KIVLEN: Other big inspirations were Judee Sill and Elliott Smith, always. Their songs are major for the most part, but then they oscillate between major and minor and that creates a really deep, gray area of emotion where it’s this complex back and forth. I’m really drawn to that right now.
MORELAND: Maybe this is a crazy question but: Is Elliott Smith underrated?
KIVLEN: I think he is in a lot of ways. I’m curious about why you say that.
MORELAND: I know so many people, especially musicians, who consider him their all-time favorite and his influence is so extensive.

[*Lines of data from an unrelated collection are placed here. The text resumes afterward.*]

theorem vqnt (f : SEFmt) (d : VReg) (a : VReg) : Statement (.vqnt f d a) := fun _ _ => by
  show decodeWord (BitVec.ofNat 32 (encV 52 d.val a.val 0 f.toCode 0 25)) = _
  exact of_op52 (encV_lt (op := 52) (b := 0) (xs := 0) (fn := 25) (by decide) d.isLt a.isLt (by decide) (SEFmt.code_lt f)
    (by decide) (by decide)) (encV_op (op := 52) (b := 0) (xs := 0) (fn := 25) (by decide) d.isLt a.isLt (by decide)
    (SEFmt.code_lt f) (by decide) (by decide)) (encV_fn (op := 52) (b := 0) (xs := 0) (fn := 25) (by decide)
    d.isLt a.isLt (by decide) (SEFmt.code_lt f) (by decide) (by decide)) (rtVQNT f d a _ (by decide) (by decide))

theorem vdq (f : SEFmt) (d : VReg) (a : VReg) : Statement (.vdq f d a) := fun _ _ => by
  show decodeWord (BitVec.ofNat 32 (encV 52 d.val a.val 0 f.toCode 0 26)) = _
  exact of_op52 (encV_lt (op := 52) (b := 0) (xs := 0) (fn := 26) (by decide) d.isLt a.isLt (by decide) (SEFmt.code_lt f)
    (by decide) (by decide)) (encV_op (op := 52) (b := 0) (xs := 0) (fn := 26) (by decide) d.isLt a.isLt (by decide)
    (SEFmt.code_lt f) (by decide) (by decide)) (encV_fn (op := 52) (b := 0) (xs := 0) (fn := 26) (by decide)
    d.isLt a.isLt (by decide) (SEFmt.code_lt f) (by decide) (by decide)) (rtVQNT f d a _ (by decide) (by decide))

theorem vld (f : VForm) (d : VReg) (xs : XReg) : Statement (.vld f d xs) := fun _ _ => by
  show decodeWord (BitVec.ofNat 32 (encV 53 d.val 0 0 f.toCode xs.val 0)) = _
  exact of_op53 (encV_lt (op := 53) (a := 0) (b := 0) (fn := 0) (by decide) d.isLt (by decide) (by decide) (VForm.code_lt f)
    (x32 xs) (by decide)) (encV_op (op := 53) (a := 0) (b := 0) (fn := 0) (by decide) d.isLt (by decide) (by decide)
    (VForm.code_lt f) (x32 xs) (by decide)) (encV_fn (op := 53) (a := 0) (b := 0) (fn := 0) (by decide) d.isLt (by decide)
    (by decide) (VForm.code_lt f) (x32 xs) (by decide)) (rtVLD f d xs (by decide) (by decide))

theorem vst (f : VForm) (a : VReg) (xs : XReg) : Statement (.vst f a xs) := fun _ _ => by
  show decodeWord (BitVec.ofNat 32 (encV 53 0 a.val 0 f.toCode xs.val 1)) = _
  exact of_op53 (encV_lt (op := 53) (d := 0) (b := 0) (fn := 1) (by decide) (by decide) a.isLt (by decide) (VForm.code_lt f)
    (x32 xs) (by decide)) (encV_op (op := 53) (d := 0) (b := 0) (fn := 1) (by decide) (by decide) a.isLt (by decide)
    (VForm.code_lt f) (x32 xs) (by decide)) (encV_fn (op := 53) (d := 0) (b := 0) (fn := 1) (by decide) (by decide)
    a.isLt (by decide) (VForm.code_lt f) (x32 xs) (by decide)) (rtVST f a xs (by decide) (by decide))

theorem vgth (f : VForm3) (d : VReg) (a : VReg) (xs : XReg) : Statement (.vgth f d a xs) := fun _ _ => by
  show decodeWord (BitVec.ofNat 32 (encV 53 d.val a.val 0 f.toCode xs.val 2)) = _
  exact of_op53 (encV_lt (op := 53) (b := 0) (fn := 2) (by decide) d.isLt a.isLt (by decide) (VForm3.code_lt f) (x32 xs)
    (by decide)) (encV_op (op := 53) (b := 0) (fn := 2) (by decide) d.isLt a.isLt (by decide) (VForm3.code_lt f) (x32 xs)
    (by decide)) (encV_fn (op := 53) (b := 0) (fn := 2) (by decide) d.isLt a.isLt (by decide) (VForm3.code_lt f) (x32 xs)
    (by decide)) (rtVGTH f d a xs (by decide) (by decide))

But it’s not like he’s a household name.
KIVLEN: I think in a weird way, he might be underrated in the culture at large. He has one of my favorite singing voices ever, but I think that’s what keeps him from being widely adopted. Maybe if he had a more conventional singing voice, he might be more embraced. I don’t know.
MORELAND: Speaking of people with unconventional singing voices. Your physical appearance and style have evoked comparisons to Bob Dylan, specifically his 1960s era with the curly hair. Did you audition for A Complete Unknown?
KIVLEN: No. [Laughs]
MORELAND: I had to ask!
KIVLEN: It’s always been funny to me because I primarily am known as a rock guitarist, so I was in such a different lane than Bob Dylan, and now I’m making more singer-songwriter music. I feel like our culture is so debased. Ten years ago, the least cool thing you ever could have done was allude to the fact that you look like a famous musician. Now, it’s almost like you would have to be on TikTok doing covers. Like, if I wanted to actually be successful, I would just completely lean into it and be a Bob Dylan cover act.
MORELAND: That’s so dark.
KIVLEN: It’s a race to the bottom in the attention economy.